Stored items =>
/-- The word of an instruction (R400 to R426). -/
def encodeOp (o : Op) : Nat :=
  match o with
  | .alu op rd ra rb => 2 ^ 22 * aluCode op + 2 ^ 18 * rd + 2 ^ 14 * ra + 2 ^ 10 * rb
  | .movr dst src => 2 ^ 22 * 0x30 + 2 ^ 16 * dst + 2 ^ 10 * src
  | .imm op rd ra i => 2 ^ 28 * 1 + 2 ^ 22 * immCode op + 2 ^ 18 * rd + 2 ^ 14 * ra + i
  | .lui rd i => 2 ^ 28 * 1 + 2 ^ 22 * 0x31 + 2 ^ 16 * rd + i
  | .lli rd i => 2 ^ 28 * 1 + 2 ^ 22 * 0x32 + 2 ^ 16 * rd + i
  | .paddi p i => 2 ^ 28 * 1 + 2 ^ 22 * 0x33 + 2 ^ 18 * p + i
  | .movi rd i => 2 ^ 28 * 1 + 2 ^ 22 * 0x34 + 2 ^ 16 * rd + i
  | .mac op k cj ng x y => 2 ^ 28 * 2 + 2 ^ 25 * op + 2 ^ 23 * k + 2 ^ 22 * b2n cj + 2 ^ 21 * b2n ng + 2 ^ 11 * x + 2 * y
  | .load w sx g p mode arg => 2 ^ 28 * 3 + 2 ^ 24 * w + 2 ^ 23 * b2n sx + 2 ^ 19 * g + 2 ^ 16 * p + 2 ^ 13 * mode + arg
  | .store w g p mode arg => 2 ^ 28 * 3 + 2 ^ 26 * 1 + 2 ^ 24 * w + 2 ^ 19 * g + 2 ^ 16 * p + 2 ^ 13 * mode + arg
  | .dual xst yst gx px ux gy py uy => 2 ^ 28 * 3 + 2 ^ 26 * 2 + 2 ^ 25 * b2n xst + 2 ^ 24 * b2n yst + 2 ^ 20 * gx + 2 ^ 17 * px + 2 ^ 14 * ux +
      2 ^ 10 * gy + 2 ^ 7 * py + 2 ^ 4 * uy
  | .mvw g a => 2 ^ 28 * 4 + 2 ^ 22 * g + 2 ^ 19 * a
  | .mvp g a => 2 ^ 28 * 4 + 2 ^ 26 * 1 + 2 ^ 22 * g + 2 ^ 19 * a
  | .blkend => 2 ^ 28 * 4 + 2 ^ 26 * 2
  | .branch c off => 2 ^ 28 * 5 + 2 ^ 24 * c + off
  | .call c off => 2 ^ 28 * 5 + 2 ^ 24 * c + 2 ^ 22 * 1 + off
  | .ret c => 2 ^ 28 * 5 + 2 ^ 24 * c + 2 ^ 22 * 2
  | .jump c g => 2 ^ 28 * 5 + 2 ^ 24 * c + 2 ^ 22 * 3 + 2 ^ 18 * g
  | .rpt n => 2 ^ 28 * 6 + (n - 1)
  | .rptr g => 2 ^ 28 * 6 + 2 ^ 26 * 1 + 2 ^ 20 * g
  | .loop lvl e n => 2 ^ 28 * 6 + 2 ^ 26 * 2 + 2 ^ 25 * lvl + 2 ^ 12 * e + (n - 1)
  | .loopr lvl e g => 2 ^ 28 * 6 + 2 ^ 26 * 3 + 2 ^ 25 * lvl + 2 ^ 12 * e + g
  | .send gs ga gb => 2 ^ 28 * 7 + 2 ^ 20 * gs + 2 ^ 16 * ga + 2 ^ 12 * gb
  | .recv gs ga => 2 ^ 28 * 7 + 2 ^ 24 * 1 + 2 ^ 20 * gs + 2 ^ 16 * ga
  | .recvw gs ga => 2 ^ 28 * 7 + 2 ^ 24 * 2 + 2 ^ 20 * gs + 2 ^ 16 * ga
  | .ring gs gb => 2 ^ 28 * 7 + 2 ^ 24 * 3 + 2 ^ 20 * gs + 2 ^ 12 * gb
  | .acq gs n => 2 ^ 28 * 7 + 2 ^ 24 * 4 + 2 ^ 20 * gs + 2 ^ 6 * n
  | .tryacq gs n => 2 ^ 28 * 7 + 2 ^ 24 * 5 + 2 ^ 20 * gs + 2 ^ 6 * n
  | .rel gs n => 2 ^ 28 * 7 + 2 ^ 24 * 6 + 2 ^ 20 * gs + 2 ^ 6 * n
  | .bar gs n => 2 ^ 28 * 7 + 2 ^ 24 * 7 + 2 ^ 20 * gs + 2 ^ 6 * n
  | .push blk lsel gs gh p => 2 ^ 28 * 8 + 2 ^ 23 * blk + 2 ^ 20 * lsel + 2 ^ 16 * gs + 2 ^ 12 * gh + 2 ^ 9 * p
  | .seal lsel gs => 2 ^ 28 * 8 + 2 ^ 21 * 1 + 2 ^ 20 * lsel + 2 ^ 16 * gs
  | .wslot lsel => 2 ^ 28 * 9 + 2 ^ 11 * lsel
  | .wsym gs sym lsel => 2 ^ 28 * 9 + 2 ^ 24 * 1 + 2 ^ 16 * gs + 2 ^ 12 * sym + 2 ^ 11 * lsel
  | .ttgt g lsel => 2 ^ 28 * 9 + 2 ^ 24 * 2 + 2 ^ 20 * g + 2 ^ 11 * lsel
  | .tnow g lsel => 2 ^ 28 * 9 + 2 ^ 24 * 3 + 2 ^ 20 * g + 2 ^ 11 * lsel
  | .nop => 2 ^ 28 * 10
  | .reti => 2 ^ 28 * 10 + 2 ^ 24 * 1
  | .kick => 2 ^ 28 * 10 + 2 ^ 24 * 2
  | .stop => 2 ^ 28 * 10 + 2 ^ 24 * 3
  | .ei => 2 ^ 28 * 10 + 2 ^ 24 * 4
  | .di => 2 ^ 28 * 10 + 2 ^ 24 * 5
  | .veto v => 2 ^ 28 * 10 + 2 ^ 24 * 6 + b2n v
  | .brk => 2 ^ 28 * 10 + 2 ^ 24 * 7

/-- Every field of an instruction lies within its width (R404 to R426). -/
def Op.fits (o : Op) : Bool :=
  let all := fun (l : List (Nat × Nat)) => l.all (fun p => decide (p.1 < 2 ^ p.2))
  match o with
  | .alu _ rd ra rb => all [(rd, 4), (ra, 4), (rb, 4)]
  | .movr dst src => all [(dst, 6), (src, 6)]
  | .imm _ rd ra i => all [(rd, 4), (ra, 4), (i, 14)]
  | .lui rd i | .lli rd i | .movi rd i => all [(rd, 6), (i, 16)]
  | .paddi p i => all [(p, 3), (i, 14)]
  | .mac op k _ _ x y => all [(op, 2), (k, 2), (x, 10), (y, 10)]
  | .load w _ g p mode arg | .store w g p mode arg => all [(w, 2), (g, 4), (p, 3), (mode, 3), (arg, 13)]
  | .dual _ _ gx px ux gy py uy => all [(gx, 4), (px, 3), (ux, 3), (gy, 4), (py, 3), (uy, 3)]
  | .mvw g a | .mvp g a => all [(g, 4), (a, 3)]
  | .branch c off | .call c off => all [(c, 4), (off, 22)]
  | .ret c => all [(c, 4)]
  | .jump c g => all [(c, 4), (g, 4)]
  | .rpt n => decide (1 ≤ n) && decide (n ≤ 4096)
  | .rptr g => all [(g, 4)]
  | .loop lvl e n => all [(lvl, 1), (e, 13)] && decide (1 ≤ n) && decide (n ≤ 4096)
  | .loopr lvl e g => all [(lvl, 1), (e, 13), (g, 4)]
  | .send gs ga gb => all [(gs, 4), (ga, 4), (gb, 4)]
  | .recv gs ga | .recvw gs ga => all [(gs, 4), (ga, 4)]
  | .ring gs gb => all [(gs, 4), (gb, 4)]
  | .acq gs n | .tryacq gs n | .rel gs n | .bar gs n => all [(gs, 4), (n, 6)]
  | .push blk lsel gs gh p => all [(blk, 5), (lsel, 1), (gs, 4), (gh, 4), (p, 3)]
  | .seal lsel gs => all [(lsel, 1), (gs, 4)]
  | .wslot lsel => all [(lsel, 1)]
  | .wsym gs sym lsel => all [(gs, 4), (sym, 4), (lsel, 1)]
  | .ttgt g lsel | .tnow g lsel => all [(g, 4), (lsel, 1)]
  | .blkend | .nop | .reti | .kick | .stop | .ei | .di | .veto _ | .brk => true

/-- Whether a 6-bit register code names a register (R402). -/
def codeOk (c : Nat) : Bool := c < 0x28 || (0x30 ≤ c && c < 0x40)

/-- A register code that a move or an immediate may write (R405): not PC, SPC, SSR, CID or BLK. -/
def destOk (c : Nat) : Bool := codeOk c && c != 0x30 && c != 0x36 && c != 0x37 && c != 0x3E && c != 0x3F

/-- An operand spec of a MAC (R407). -/
def specOk (x : Nat) : Bool :=
  if x.testBit 9 then
    !x.testBit 0 && (!x.testBit 2 || (bits x 8 6 ≤ 3 && bits x 5 3 != 0)) && (!x.testBit 1 || (4 ≤ bits x 5 3 && !x.testBit 2))
  else !x.testBit 8 && bits x 3 0 == 0

/-- Addressing fields of a single access (R409). -/
def modeOk (p mode arg : Nat) : Bool :=
  match mode with
  | 0 => arg == 0
  | 1 => bits arg 12 8 == 0
  | 2 => bits arg 12 4 == 0
  | 3 | 6 => bits arg 12 2 == 0
  | 4 => bits arg 12 4 == 0 && p ≤ 3
  | 5 => bits arg 12 2 == 0 && p ≤ 3
  | _ => false

/-- The fields of an instruction name registers it allows, and its fields that must be 0 are 0 (R401 to R424). -/
def Op.ok (o : Op) (core : Nat) (deployed : Bool) : Bool :=
  match o with
  | .alu op rd ra rb =>
    (match op with
     | .cmp | .tst => rd == 0
     | .abs_ | .norm | .conj => rb == 0
     | .aset | .ashr => rb == 0 && rd ≤ 7
     | .aadd | .asub => rb == 0 && rd ≤ 7 && ra ≤ 7
     | .aneg => rb == 0 && ra == 0 && rd ≤ 7
     | _ => true)
  | .movr dst src => destOk dst && codeOk src && !(0x10 ≤ src && src < 0x18)
  | .imm op rd _ imm14 =>
    (match op with
     | .shli | .shri | .asri => bits imm14 13 5 == 0
     | .cmpi => rd == 0
     | _ => true)
  | .lui rd _ | .movi rd _ => destOk rd
  | .lli rd _ => destOk rd && !(0x10 ≤ rd && rd < 0x18)
  | .mac op _ cj _ xs ys => (!cj || op == 0 || op == 2) && specOk xs && specOk ys
  | .load w sx g p mode arg => modeOk p mode arg && (!sx || w ≤ 1) && (w != 3 || g % 2 == 0)
  | .store w g p mode arg => modeOk p mode arg && (w != 3 || g % 2 == 0)
  | .dual _ _ _ px ux _ py uy => (!(ux == 5 || ux == 6) || px ≤ 3) && (!(uy == 5 || uy == 6) || py ≤ 3)
  | .mvp _ a => a % 2 == 0
  | .loop _ e _ | .loopr _ e _ => 1 ≤ e
  | .send _ ga _ | .recv _ ga => ga % 2 == 0
  | .recvw _ ga => ga % 2 == 0
  | .bar _ n => n ≤ 15
  | .push blk lsel _ _ _ => [10, 14, 15, 16, 17, 18, 19, 26].contains blk && (2 ≤ core || lsel == core)
  | .seal lsel _ => core ≤ 1 && lsel == core
  | .wslot lsel | .wsym _ _ lsel | .ttgt _ lsel | .tnow _ lsel =>
    (2 ≤ core || lsel == core) && (match o with
      | .wsym _ sym _ => sym ≤ 13
      | _ => true)
  | .brk => !deployed
  | _ => true

/-- A branch, call, return, RETI or RPT (R381, R416). -/
def Op.isJump (o : Op) : Bool :=
  match o with
  | .branch _ _ | .call _ _ | .ret _ | .jump _ _ | .reti | .rpt _ | .rptr _ => true
  | _ => false

/-- A system instruction (R426). -/
def Op.isSys (o : Op) : Bool :=
  match o with
  | .nop | .reti | .kick | .stop | .ei | .di | .veto _ | .brk => true
  | _ => false

/-- A sync, timeline or accelerator-command instruction. -/
def Op.isSync (o : Op) : Bool :=
  match o with
  | .send _ _ _ | .recv _ _ | .recvw _ _ | .ring _ _ | .acq _ _ | .tryacq _ _ | .rel _ _ | .bar _ _ | .push _ _ _ _ _ | .seal _ _
  | .wslot _ | .wsym _ _ _ | .ttgt _ _ | .tnow _ _ => true
  | _ => false

/-- A wait (R419, R425). -/
def Op.isWait (o : Op) : Bool :=
  match o with
  | .recvw _ _ | .acq _ _ | .bar _ _ | .wslot _ | .wsym _ _ _ => true
  | _ => false

/-- The instruction may stand in a delay slot (R380, R419; NOP is a system instruction too, log entry 29). -/
def Op.slotOk (o : Op) : Bool := !(o.isJump || o.isSys || o.isWait)

/-- The instruction may be repeated (R381). -/
def Op.repeatOk (o : Op) : Bool := !(o.isJump || o.isSys || o.isSync)

end Sys2Proof.Machine
end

The problem => Going back to the entries above, set down exactly the lines that begin at the one with "(gh, 4), (p, 3)]" and end at the one with "to R424). -/", both included, and nothing else.

Finished task =>
  | .push blk lsel gs gh p => all [(blk, 5), (lsel, 1), (gs, 4), (gh, 4), (p, 3)]
  | .seal lsel gs => all [(lsel, 1), (gs, 4)]
  | .wslot lsel => all [(lsel, 1)]
  | .wsym gs sym lsel => all [(gs, 4), (sym, 4), (lsel, 1)]
  | .ttgt g lsel | .tnow g lsel => all [(g, 4), (lsel, 1)]
  | .blkend | .nop | .reti | .kick | .stop | .ei | .di | .veto _ | .brk => true

/-- Whether a 6-bit register code names a register (R402). -/
def codeOk (c : Nat) : Bool := c < 0x28 || (0x30 ≤ c && c < 0x40)

/-- A register code that a move or an immediate may write (R405): not PC, SPC, SSR, CID or BLK. -/
def destOk (c : Nat) : Bool := codeOk c && c != 0x30 && c != 0x36 && c != 0x37 && c != 0x3E && c != 0x3F

/-- An operand spec of a MAC (R407). -/
def specOk (x : Nat) : Bool :=
  if x.testBit 9 then
    !x.testBit 0 && (!x.testBit 2 || (bits x 8 6 ≤ 3 && bits x 5 3 != 0)) && (!x.testBit 1 || (4 ≤ bits x 5 3 && !x.testBit 2))
  else !x.testBit 8 && bits x 3 0 == 0

/-- Addressing fields of a single access (R409). -/
def modeOk (p mode arg : Nat) : Bool :=
  match mode with
  | 0 => arg == 0
  | 1 => bits arg 12 8 == 0
  | 2 => bits arg 12 4 == 0
  | 3 | 6 => bits arg 12 2 == 0
  | 4 => bits arg 12 4 == 0 && p ≤ 3
  | 5 => bits arg 12 2 == 0 && p ≤ 3
  | _ => false

/-- The fields of an instruction name registers it allows, and its fields that must be 0 are 0 (R401 to R424). -/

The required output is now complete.